- _Listed entries_:
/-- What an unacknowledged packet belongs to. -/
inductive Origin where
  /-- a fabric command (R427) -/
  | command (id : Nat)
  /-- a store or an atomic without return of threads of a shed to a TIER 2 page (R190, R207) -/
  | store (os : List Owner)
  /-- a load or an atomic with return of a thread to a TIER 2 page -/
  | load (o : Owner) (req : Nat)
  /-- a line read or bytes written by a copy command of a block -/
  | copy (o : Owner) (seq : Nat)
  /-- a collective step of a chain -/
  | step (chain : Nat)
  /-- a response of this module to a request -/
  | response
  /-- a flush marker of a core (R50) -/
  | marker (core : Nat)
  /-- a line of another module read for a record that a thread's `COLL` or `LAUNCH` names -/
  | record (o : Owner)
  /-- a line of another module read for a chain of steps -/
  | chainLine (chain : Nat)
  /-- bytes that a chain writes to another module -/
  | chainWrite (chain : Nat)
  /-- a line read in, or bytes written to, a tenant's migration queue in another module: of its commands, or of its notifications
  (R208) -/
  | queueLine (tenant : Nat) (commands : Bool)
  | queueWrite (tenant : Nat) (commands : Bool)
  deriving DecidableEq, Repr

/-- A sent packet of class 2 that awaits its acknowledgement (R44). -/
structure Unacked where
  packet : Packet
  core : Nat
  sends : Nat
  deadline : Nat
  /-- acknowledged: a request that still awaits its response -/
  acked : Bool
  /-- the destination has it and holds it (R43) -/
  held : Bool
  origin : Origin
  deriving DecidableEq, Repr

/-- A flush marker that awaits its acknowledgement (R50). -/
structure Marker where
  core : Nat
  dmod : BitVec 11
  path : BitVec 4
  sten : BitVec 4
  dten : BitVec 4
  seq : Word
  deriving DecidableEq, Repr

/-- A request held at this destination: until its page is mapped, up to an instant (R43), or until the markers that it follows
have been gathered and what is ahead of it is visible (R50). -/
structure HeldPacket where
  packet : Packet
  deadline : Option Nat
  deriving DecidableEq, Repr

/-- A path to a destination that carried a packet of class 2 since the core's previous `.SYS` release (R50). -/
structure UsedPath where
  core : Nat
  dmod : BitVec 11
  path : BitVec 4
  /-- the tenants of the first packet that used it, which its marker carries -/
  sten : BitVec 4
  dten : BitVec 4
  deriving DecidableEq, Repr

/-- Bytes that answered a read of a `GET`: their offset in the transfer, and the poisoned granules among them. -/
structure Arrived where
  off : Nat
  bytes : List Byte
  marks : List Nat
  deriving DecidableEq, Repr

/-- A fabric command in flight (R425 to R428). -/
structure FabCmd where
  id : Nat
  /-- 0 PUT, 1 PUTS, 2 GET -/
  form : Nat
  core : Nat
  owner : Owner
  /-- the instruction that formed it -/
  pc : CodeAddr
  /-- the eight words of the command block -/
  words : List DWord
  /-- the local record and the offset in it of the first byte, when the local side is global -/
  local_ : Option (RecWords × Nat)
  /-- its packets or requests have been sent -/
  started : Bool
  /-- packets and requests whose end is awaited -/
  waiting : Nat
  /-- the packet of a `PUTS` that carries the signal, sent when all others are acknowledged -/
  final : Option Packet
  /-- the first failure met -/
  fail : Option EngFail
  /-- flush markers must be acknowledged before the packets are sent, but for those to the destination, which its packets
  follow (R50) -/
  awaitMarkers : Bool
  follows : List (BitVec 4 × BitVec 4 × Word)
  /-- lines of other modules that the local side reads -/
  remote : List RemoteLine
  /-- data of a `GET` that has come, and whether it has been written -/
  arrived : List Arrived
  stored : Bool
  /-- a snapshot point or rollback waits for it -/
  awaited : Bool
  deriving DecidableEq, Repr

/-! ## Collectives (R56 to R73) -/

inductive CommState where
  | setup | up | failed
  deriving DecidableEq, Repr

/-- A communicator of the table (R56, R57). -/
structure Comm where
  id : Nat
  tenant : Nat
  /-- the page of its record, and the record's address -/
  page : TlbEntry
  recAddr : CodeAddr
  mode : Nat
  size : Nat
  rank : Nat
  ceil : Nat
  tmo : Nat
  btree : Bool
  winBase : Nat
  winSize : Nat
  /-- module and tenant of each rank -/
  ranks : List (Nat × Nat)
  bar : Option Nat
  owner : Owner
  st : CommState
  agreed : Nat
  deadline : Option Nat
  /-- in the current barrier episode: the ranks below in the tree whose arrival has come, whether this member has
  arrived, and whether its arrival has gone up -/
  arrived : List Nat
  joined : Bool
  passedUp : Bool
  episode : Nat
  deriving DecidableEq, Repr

- _Task prompt_: Copy the listing word for word, leaving nothing out.

- _Final answer_:
/-- What an unacknowledged packet belongs to. -/
inductive Origin where
  /-- a fabric command (R427) -/
  | command (id : Nat)
  /-- a store or an atomic without return of threads of a shed to a TIER 2 page (R190, R207) -/
  | store (os : List Owner)
  /-- a load or an atomic with return of a thread to a TIER 2 page -/
  | load (o : Owner) (req : Nat)
  /-- a line read or bytes written by a copy command of a block -/
  | copy (o : Owner) (seq : Nat)
  /-- a collective step of a chain -/
  | step (chain : Nat)
  /-- a response of this module to a request -/
  | response
  /-- a flush marker of a core (R50) -/
  | marker (core : Nat)
  /-- a line of another module read for a record that a thread's `COLL` or `LAUNCH` names -/
  | record (o : Owner)
  /-- a line of another module read for a chain of steps -/
  | chainLine (chain : Nat)
  /-- bytes that a chain writes to another module -/
  | chainWrite (chain : Nat)
  /-- a line read in, or bytes written to, a tenant's migration queue in another module: of its commands, or of its notifications
  (R208) -/
  | queueLine (tenant : Nat) (commands : Bool)
  | queueWrite (tenant : Nat) (commands : Bool)
  deriving DecidableEq, Repr

/-- A sent packet of class 2 that awaits its acknowledgement (R44). -/
structure Unacked where
  packet : Packet
  core : Nat
  sends : Nat
  deadline : Nat
  /-- acknowledged: a request that still awaits its response -/
  acked : Bool
  /-- the destination has it and holds it (R43) -/
  held : Bool
  origin : Origin
  deriving DecidableEq, Repr

/-- A flush marker that awaits its acknowledgement (R50). -/
structure Marker where
  core : Nat
  dmod : BitVec 11
  path : BitVec 4
  sten : BitVec 4
  dten : BitVec 4
  seq : Word
  deriving DecidableEq, Repr

/-- A request held at this destination: until its page is mapped, up to an instant (R43), or until the markers that it follows
have been gathered and what is ahead of it is visible (R50). -/
structure HeldPacket where
  packet : Packet
  deadline : Option Nat
  deriving DecidableEq, Repr

/-- A path to a destination that carried a packet of class 2 since the core's previous `.SYS` release (R50). -/
structure UsedPath where
  core : Nat
  dmod : BitVec 11
  path : BitVec 4
  /-- the tenants of the first packet that used it, which its marker carries -/
  sten : BitVec 4
  dten : BitVec 4
  deriving DecidableEq, Repr

/-- Bytes that answered a read of a `GET`: their offset in the transfer, and the poisoned granules among them. -/
structure Arrived where
  off : Nat
  bytes : List Byte
  marks : List Nat
  deriving DecidableEq, Repr

/-- A fabric command in flight (R425 to R428). -/
structure FabCmd where
  id : Nat
  /-- 0 PUT, 1 PUTS, 2 GET -/
  form : Nat
  core : Nat
  owner : Owner
  /-- the instruction that formed it -/
  pc : CodeAddr
  /-- the eight words of the command block -/
  words : List DWord
  /-- the local record and the offset in it of the first byte, when the local side is global -/
  local_ : Option (RecWords × Nat)
  /-- its packets or requests have been sent -/
  started : Bool
  /-- packets and requests whose end is awaited -/
  waiting : Nat
  /-- the packet of a `PUTS` that carries the signal, sent when all others are acknowledged -/
  final : Option Packet
  /-- the first failure met -/
  fail : Option EngFail
  /-- flush markers must be acknowledged before the packets are sent, but for those to the destination, which its packets
  follow (R50) -/
  awaitMarkers : Bool
  follows : List (BitVec 4 × BitVec 4 × Word)
  /-- lines of other modules that the local side reads -/
  remote : List RemoteLine
  /-- data of a `GET` that has come, and whether it has been written -/
  arrived : List Arrived
  stored : Bool
  /-- a snapshot point or rollback waits for it -/
  awaited : Bool
  deriving DecidableEq, Repr

/-! ## Collectives (R56 to R73) -/

inductive CommState where
  | setup | up | failed
  deriving DecidableEq, Repr

/-- A communicator of the table (R56, R57). -/
structure Comm where
  id : Nat
  tenant : Nat
  /-- the page of its record, and the record's address -/
  page : TlbEntry
  recAddr : CodeAddr
  mode : Nat
  size : Nat
  rank : Nat
  ceil : Nat
  tmo : Nat
  btree : Bool
  winBase : Nat
  winSize : Nat
  /-- module and tenant of each rank -/
  ranks : List (Nat × Nat)
  bar : Option Nat
  owner : Owner
  st : CommState
  agreed : Nat
  deadline : Option Nat
  /-- in the current barrier episode: the ranks below in the tree whose arrival has come, whether this member has
  arrived, and whether its arrival has gone up -/
  arrived : List Nat
  joined : Bool
  passedUp : Bool
  episode : Nat
  deriving DecidableEq, Repr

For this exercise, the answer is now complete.